Compliance units have the important function of ensuring that all processes are in line with relevant laws and regulations. The risk of non-compliance may not only generate unnecessary costs (e.g. administrative fines) but also lead to reputational losses and customers’ exodus. In certain circumstances, it may also have adverse effects on the management board and its members as lack of compliance may result in personal liability. This is a reason why having effective and swift units that can react to any wrongdoing is essential.

Control and supervision of business units and their activity (both ex-ante and ex-post) are one of the main goals of compliance functions. In case of a potential threat for an organization, such units should be also able to act to eliminate risk. But how a compliance function can have effective oversight on the whole business, especially if such business is highly decentralized? It seems it is almost impossible.

Imagine a scenario. A company has thousands of sellers or relationship managers all around the country (or globe) that are solely responsible for selling products or providing services on behalf of the company (say it is an investment firm). All of them are subject to specific rules and procedures that are clearly (or not) explaining what can and cannot be done in relation to customers of the company.

[Example: certain phrases cannot be used while offering brokerage services to avoid entering a legal and regulatory regime for investment advisory services that are quite strict and demanding. Lack of compliance with relevant provisions may have harmful consequences for the investment firm]

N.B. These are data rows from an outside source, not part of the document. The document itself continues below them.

-- ==== Sys2Proof/Machine/Barrier.lean ====
section
/-!
DEFINITION. The barrier instructions, MAJ 0x5A (R28 to R33, R352, R353), and the span instructions, MAJ 0x5B (R36 to R40, R457).
-/

namespace Sys2Proof.Machine

/-- The issuing group's barrier b. -/
def barrierAt (s : State) (c : Ctx) (b : Nat) : Barrier :=
  ((s.teams[c.g.team]?).bind fun t => t.barriers[b]?).getD { e := 0, a := 0, p := false, arr := 0, wd := 0 }

/-- The issuing group takes part in barrier b (R29). -/
def partIn (c : Ctx) (b : Nat) : Bool := takesPart c.t c.g b

/-- Waiting for the current phase of a barrier, unissued (R353). -/
def waitPhase (c : Ctx) (b : Nat) (s : State) : State :=
  onGroup (stallFor s c .barrier) c fun g => { g with wait := .phase b false }

/-- The live threads held at the instruction after a `BAR` that has arrived (R353). -/
def holdArrived (c : Ctx) (w : Wait) (s : State) : State :=
  onGroup s c fun g =>
    { onLanes c.b.mask (fun _ l => if live l then { l with st := .held } else l) g with wait := w, stall := .barrier }

/-- `BAR` (R31, R352, R353). -/
def execBar (b : BitVec 4) (s : State) : Out :=
  issueConv (.bar b) s fun c s =>
    let n := b.toNat
    let x := barrierAt s c n
    if partIn c n then
      if x.arr.getLsbD c.g.num then waitPhase c n s
      else
        let r := arriveBarrier x c.g.num
        let s1 := putBarrier (issued (.bar b) c s) c.g.team n r
        if r.2 then s1 else holdArrived c (.arrived n c.b.mask) s1
    else if x.e == 0 || c.g.wait == .phase n true then issued (.bar b) c s
    else waitPhase c n s

/-- `BARA` (R31): a non-participant's does nothing. -/
def execBara (b : BitVec 4) (s : State) : Out :=
  issueConv (.bara b) s fun c s =>
    let n := b.toNat
    let x := barrierAt s c n
    if !partIn c n then issued (.bara b) c s
    else if x.arr.getLsbD c.g.num then waitPhase c n s
    else putBarrier (issued (.bara b) c s) c.g.team n (arriveBarrier x c.g.num)

/-- `BARW` (R31): waits for the current phase without arriving. -/
def execBarw (b : BitVec 4) (s : State) : Out :=
  issueConv (.barw b) s fun c s =>
    let n := b.toNat
    if (barrierAt s c n).e == 0 || c.g.wait == .phase n true then issued (.barw b) c s else waitPhase c n s

/-- `BARX` (R31, R32). -/
def execBarx (b : BitVec 4) (s : State) : Out :=
  issueConv (.barx b) s fun c s =>
    let n := b.toNat
    let s1 := issued (.barx b) c s
    if partIn c n then putBarrier s1 c.g.team n (leaveBarrier (barrierAt s c n) c.g.num) else s1

/-- The state of the issuing team as a member of its span. -/
def ownMember (s : State) (c : Ctx) : Option MemberState :=
  (c.t.span.bind fun k => s.spans[k]?).bind fun sp => sp.members[c.t.rank]?

/-- A team outside a span, or a member that has left it, raises the span-member-departed fault (R38). -/
def departed (s : State) (c : Ctx) : Bool := !(ownMember s c == some .joining || ownMember s c == some .attached)

/-- A span instruction (R38, R457): its execution is counted and the group is held at the following instruction until the
team has taken the step; it withdraws the idempotent flag (R291). -/
def spanStep (i : Instr) (k : Nat) (mark : Group → Group) (c : Ctx) (s : State) : State :=
  if departed s c then fault s c cDeparted c.b.mask 0
  else
    let s1 := withdrawIdem (issued i c s) c true
    settleSpan (onGroup (holdArrived c (.spanStep k c.b.mask) s1) c mark) c.g.team

/-- `SPANJ` (R38): after attachment it has no effect. -/
def execSpanj (s : State) : Out :=
  issueConv .spanj s fun c s =>
    if ownMember s c == some .attached then withdrawIdem (issued .spanj c s) c true
    else spanStep .spanj 0 (fun g => { g with didJ := true }) c s

/-- `SPANX` (R38). -/
def execSpanx (s : State) : Out := issueConv .spanx s fun c s => spanStep .spanx 1 (fun g => { g with didX := true }) c s

/-- `SPANB` (R38). -/
def execSpanb (s : State) : Out := issueConv .spanb s fun c s => spanStep .spanb 2 (fun g => { g with didB := true }) c s

end Sys2Proof.Machine
end

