/-- One 16-bit unit fetched from memory at an address: the cause of a failure, or its bytes with the state that holds the leaf. -/
def fetchUnit (s : State) (v die : Nat) (a : DWord) : State × Except (BitVec 8) (List Byte) :=
  match fetchCause s v die a, translate s v a die with
  | some e, _ => (s, .error e)
  | none, none => (s, .error cTranslation)
  | none, some l =>
    let s1 := ready s v a die
    (s1, .ok (readN s1 (pagedKey s1 v l.entry (leafAddr l a)) 2))

/-- The bytes of the instruction at an address: one unit or two (R305). -/
def fetchBytes (s : State) (v die : Nat) (a : DWord) : State × Except (BitVec 8) (List Byte) :=
  if a.getLsbD 0 then (s, .error cMisaligned)
  else
    match fetchUnit s v die a with
    | (s1, .error e) => (s1, .error e)
    | (s1, .ok u) =>
      if leBytes u % 2 == 0 then (s1, .ok u)
      else
        match fetchUnit s1 v die (a + 2) with
        | (s2, .error e) => (s2, .error e)
        | (s2, .ok w) => (s2, .ok (u ++ w))

/-- The unit of a loop buffer at an address (R45). -/
def loopUnit (l : Lane) (a : DWord) : Option (BitVec 16) := (l.loop.find? fun e => e.1 == a).map fun e => e.2

/-- The bytes of the instruction at an address in a lane's loop buffer: a hit only if every unit is there (R46). -/
def loopBytes (l : Lane) (a : DWord) : Option (List Byte) :=
  match loopUnit l a with
  | none => none
  | some u =>
    if u.getLsbD 0 then (loopUnit l (a + 2)).map fun w => toLeBytes 2 u.toNat ++ toLeBytes 2 w.toNat
    else some (toLeBytes 2 u.toNat)

/-- The instruction at an address taken from a lane's loop buffer: every unit of it passes the checks of a fetch (R44, R46). -/
def loopFetch (s : State) (v die : Nat) (l : Lane) (a : DWord) : Option (Except (BitVec 8) (List Byte)) :=
  (loopBytes l a).map fun bs =>
    match fetchCause s v die a, (if bs.length > 2 then fetchCause s v die (a + 2) else none) with
    | some e, _ => .error e
    | none, some e => .error e
    | none, none => .ok bs

/-- Fetched units made most recent; the buffer keeps 48 (R45). Of the two units of one fetch the second counts as the more recent
(DESIGN CHOICE, log 24: R45 does not say). -/
def keepUnits (a : DWord) (bs : List Byte) (l : Lane) : Lane :=
  let u1 : DWord × BitVec 16 := (a, BitVec.ofNat 16 (leBytes (bs.take 2)))
  let u2 : DWord × BitVec 16 := (a + 2, BitVec.ofNat 16 (leBytes (bs.drop 2)))
  let us := if bs.length > 2 then [u2, u1] else [u1]
  { l with loop := (us ++ l.loop.filter fun e => !us.any fun u => u.1 == e.1).take 48 }

/-- The instruction that some fetched bytes encode; any others are the illegal instruction (R328). -/
def decodeOr (bs : List Byte) : Instr :=
  match decode bs with
  | .ok (i, _) => i
  | .error _ => .illegalInstruction

/-! ## Bundles -/

/-- A thread that can be fetched for: live, not held and not asleep (R42, R455). -/
def fetchable (l : Lane) : Bool := (l.st == .running || l.st == .parked) && l.wake.isNone

/-- The lowest PC of the lanes for which a test holds. -/
def lowestPc (f : Lane → Bool) (g : Group) : Option DWord :=
  g.lanes.foldl (fun m l =>
    if f l then
      match m with
      | none => some l.pc
      | some p => if l.pc.toNat < p.toNat then some l.pc else m
    else m) none

/-- A group whose bundles may issue now. -/
def groupReady (s : State) (g : Group) : Bool :=
  match s.teams[g.team]? with
  | none => false
  | some t =>
    mayIssue g t && g.fault.isNone && g.emul.isNone
      && match g.wait with
         | .none => true
         | .phase _ r => r
         | _ => false

/-- A running thread away from the broadcast address (R46). -/
def strays (g : Group) (l : Lane) : Bool := l.st == .running && l.wake.isNone && lowestPc fetchable g != some l.pc

/-- The instruction that a thread's loop buffer holds at its PC (R46). -/
def loopInstr (l : Lane) : Option Instr := (loopBytes l l.pc).map decodeOr

/-- The PCs of the threads that a test picks, each once. -/
def pcsOf (f : Nat → Lane → Bool) (g : Group) : List DWord :=
  (((g.lanes.zipIdx.filter fun p => f p.2 p.1)).map fun p => p.1.pc).eraseDups

/-- The threads that a test picks, as one bundle for each PC (R48). -/
def bundlesBy (f : Nat → Lane → Bool) (g : Group) : List Mask :=
  (pcsOf f g).map fun pc => laneMask g fun i l => f i l && l.pc == pc

/-- The broadcast bundle of a group (R42), or, once every live lane is held, the lanes held lowest (R58, R59). -/
def broadcastBundle (n : Nat) (g : Group) : Option Bundle :=
  match lowestPc fetchable g with
  | some pc =>
    let m := laneMask g fun i l => fetchable l && l.pc == pc && !has g.yielded i
    if m == 0 then none else some { group := n, pc := pc, mask := m, broadcast := true, other := 0, second := false }
  | none =>
    if g.lanes.any fun l => live l && l.wake.isSome then none
    else
      match lowestPc (fun l => l.st == .held) g with
      | some pc => some { group := n, pc := pc, mask := heldAt g pc, broadcast := true, other := 0, second := false }
      | none => none

/-- A loop-buffer bundle of a group (R48): its threads that run away from the broadcast address and hit in their loop buffers
(R46). They stand at one PC (`settleGroup`). -/
def loopBundle (n : Nat) (g : Group) (k : Nat) : Option Bundle :=
  match g.loops[k]? with
  | none => none
  | some m =>
    let runs (i : Nat) (l : Lane) : Bool := has m i && strays g l && !has g.yielded i && (loopInstr l).isSome
    match pcsOf runs g with
    | [] => none
    | pc :: _ =>
      some { group := n, pc := pc, mask := laneMask g fun i l => runs i l && l.pc == pc, broadcast := false, other := 0, second := false }

/-- The bundles of a group: its broadcast bundle and its loop-buffer bundles (R48). -/
def bundlesOf (n : Nat) (g : Group) : List Bundle :=
  (broadcastBundle n g).toList ++ (List.range g.loops.length).filterMap (loopBundle n g)

/-- The bundles of every group that may issue. -/
def candidates (s : State) : List Bundle :=
  (mapFrom (fun i g => (i, g)) 0 s.groups).flatMap fun p => if groupReady s p.2 then bundlesOf p.1 p.2 else []

/-- The bytes of a bundle's next instruction, by its own path: the broadcast fetch, or the loop buffer of its threads (R42, R46). -/
def fetchFor (s : State) (g : Group) (v die : Nat) (b : Bundle) : State × Except (BitVec 8) (List Byte) :=
  if b.broadcast then fetchBytes s v die b.pc
  else
    match (g.lanes.find? fun l => l.pc == b.pc && (loopInstr l).isSome).bind fun l => loopFetch s v die l b.pc with
    | some r => (s, r)
    | none => fetchBytes s v die b.pc

/-- The next instruction of a bundle, if its fetch succeeds. -/
def peek (s : State) (b : Bundle) : Option Instr :=
  match s.groups[b.group]? with
  | none => none
  | some g =>
    match s.teams[g.team]? with
    | none => none
    | some t =>
      match (fetchFor s g t.vc (teamDie t) b).2 with
      | .ok bs => some (decodeOr bs)
      | .error _ => none

/-! ## Fused bundles (R53, R54) -/

/-- The bundle of a group with some lanes. -/
def bundleWith (s : State) (n : Nat) (m : Mask) : Option Bundle :=
  match s.groups[n]? with
  | none => none
  | some g => if groupReady s g then (bundlesOf n g).find? fun b => b.mask == m else none

/-- The bundle with which a bundle is fused: the two still have the lanes with which they were fused, stand at one PC, and their
next instruction is one that a fused bundle issues (R54). -/
def fusedWith (s : State) (b : Bundle) : Option Bundle :=
  match s.groups[b.group]? with
  | none => none
  | some g =>
    match g.fused.find? fun f => f.own == b.mask with
    | none => none
    | some f =>
      (bundleWith s f.partner f.other).filter fun p =>
        p.pc == b.pc && ((peek s b).map fusable).getD false
          && ((s.groups[f.partner]?).map fun h => h.fused.any fun k => k.own == f.other && k.partner == b.group && k.other == f.own) == some true

/-! ## The order of R51 -/

/-- Effective priority of a group's bundle (R51). -/
def ownPrio (g : Group) (b : Bundle) : Nat :=
  if g.lanes.zipIdx.any fun p => has b.mask p.2 && (p.1.boosted || decide (1024 ≤ p.1.waits)) then 31 else g.prio.toNat

/-- What a bundle's group, and that of the bundle it is fused with, give. -/
def halves (s : State) (b : Bundle) : List (Group × Bundle) :=
  (b :: (fusedWith s b).toList).filterMap fun x => (s.groups[x.group]?).map fun g => (g, x)

/-- Effective priority of a bundle: a fused bundle has the higher of its halves' (R51, R52). -/
def effectivePrio (s : State) (b : Bundle) : Nat := (halves s b).foldl (fun m p => max m (ownPrio p.1 p.2)) 0

/-- The clock of admission that gives a bundle its age: a fused bundle has the older of its halves' (R51, R52). -/
def effectiveAge (s : State) (b : Bundle) : Nat :=
  match (halves s b).map fun p => p.1.age.toNat with
  | [] => 0
  | a :: as => as.foldl Nat.min a

/-- Whether one candidate comes before another: priority, then age, then group number (R51). -/
def before (s : State) (a b : Bundle) : Bool :=
  match s.groups[a.group]?, s.groups[b.group]? with
  | some g, some h =>
    let p := effectivePrio s a
    let q := effectivePrio s b
    if p != q then decide (q < p)
    else if effectiveAge s a != effectiveAge s b then decide (effectiveAge s a < effectiveAge s b)
    else decide (g.num < h.num)
  | _, _ => false

/-- The first of some bundles in the order of R51. Of two bundles of one group that tie, the one listed first, which is the
broadcast bundle before a loop-buffer bundle, comes first (DESIGN CHOICE, log 24: R51 does not say). -/
def firstBundle (s : State) : List Bundle → Option Bundle
  | [] => none
  | b :: bs =>
    match firstBundle s bs with
    | none => some b
    | some c => if before s c b then some c else some b

/-! ## Time -/

/-- The line of the instruction cache that holds an address, with its TLB tag, if it can be fetched. -/
def codeLine (s : State) (v die : Nat) (a : DWord) : Option (TlbTag × Nat) :=
  (translate s v a die).map fun l => (tlbTag v a l, cacheLine v l.entry (leafAddr l a))

/-- Whether a line of the instruction cache is pinned on a core by a launch that has pins there (R323). -/
def pinned (s : State) (v die core n : Nat) : Bool :=
  (coreAt s core).pins.any fun p => (List.range p.2.2).any fun i =>
    match codeLine s v die (BitVec.ofNat 64 (p.2.1 + 128 * i)) with
    | some (_, m) => m == n
    | none => false

/-- A unit fetched by broadcast goes through the core's L1 TLB and its instruction cache; what was not there is a miss, and is
brought in, but never at the cost of a pinned line (R141, R142, R299, R323). -/
def useCode (v die core bay : Nat) (s : State) (a : DWord) : State :=
  match codeLine s v die a with
  | none => s
  | some (k, n) =>
    let x := useTlb k (coreAt s core).tlb1
    let y := useLine (pinned s v die core) n (coreAt s core).icache
    let s1 := modCore s core fun c => { c with tlb1 := x.1, icache := y.1 }
    let s2 := if x.2 then countBay s1 v core bay 0x024 1 else s1
    if y.2 then countBay s2 v core bay 0x022 1 else s2

/-- Whether a group's broadcast fetch waits for its line: the instruction cache does not hold it (R42, R297). -/
def fetchWaits (s : State) (g : Group) (t : Team) : Bool :=
  match lowestPc fetchable g with
  | none => false
  | some a =>
    match codeLine s t.vc (teamDie t) a with
    | some (_, n) => !(coreAt s g.core).icache.contains n
    | none => false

People are using e-mails and phones to reach customers and offer products or services. In both cases, the data - that is a particular conversation – is somehow stored and archived for legal and regulatory purposes (including potential claims made by the customer). Compliance functions are obliged to regularly go through such conversations (more often a sample of them) to find potential gaps or inconsistencies with relevant policies or procedures. The compliance officer is sitting at a desk and listening to voice samples or reading tones of e-mails and forms filled by employees to ensure that ‘everything is ok. As you can imagine it might be boring and prone to human errors.

Is it a way to automate this process or make it less boring and burdensome? Of course, with natural language processing techniques. The well-trained and prepared model may be able to find certain phrases or keywords that may suggest that specific ‘undesirable behavior’ took place. The compliance officer will not have to go through the entire document but will receive an alert with justification and ‘link’ to a particular part of the text that requires his or her attention. Sounds good?

It will, however, require some effort from your side. You will have to propose a set of phrases, words, or even whole sentences (if possible) to let the NLP model learn undesirable behaviors. In the end, you will receive an ‘automated’ compliance officer that will not be sensitive to ‘human’ weaknesses.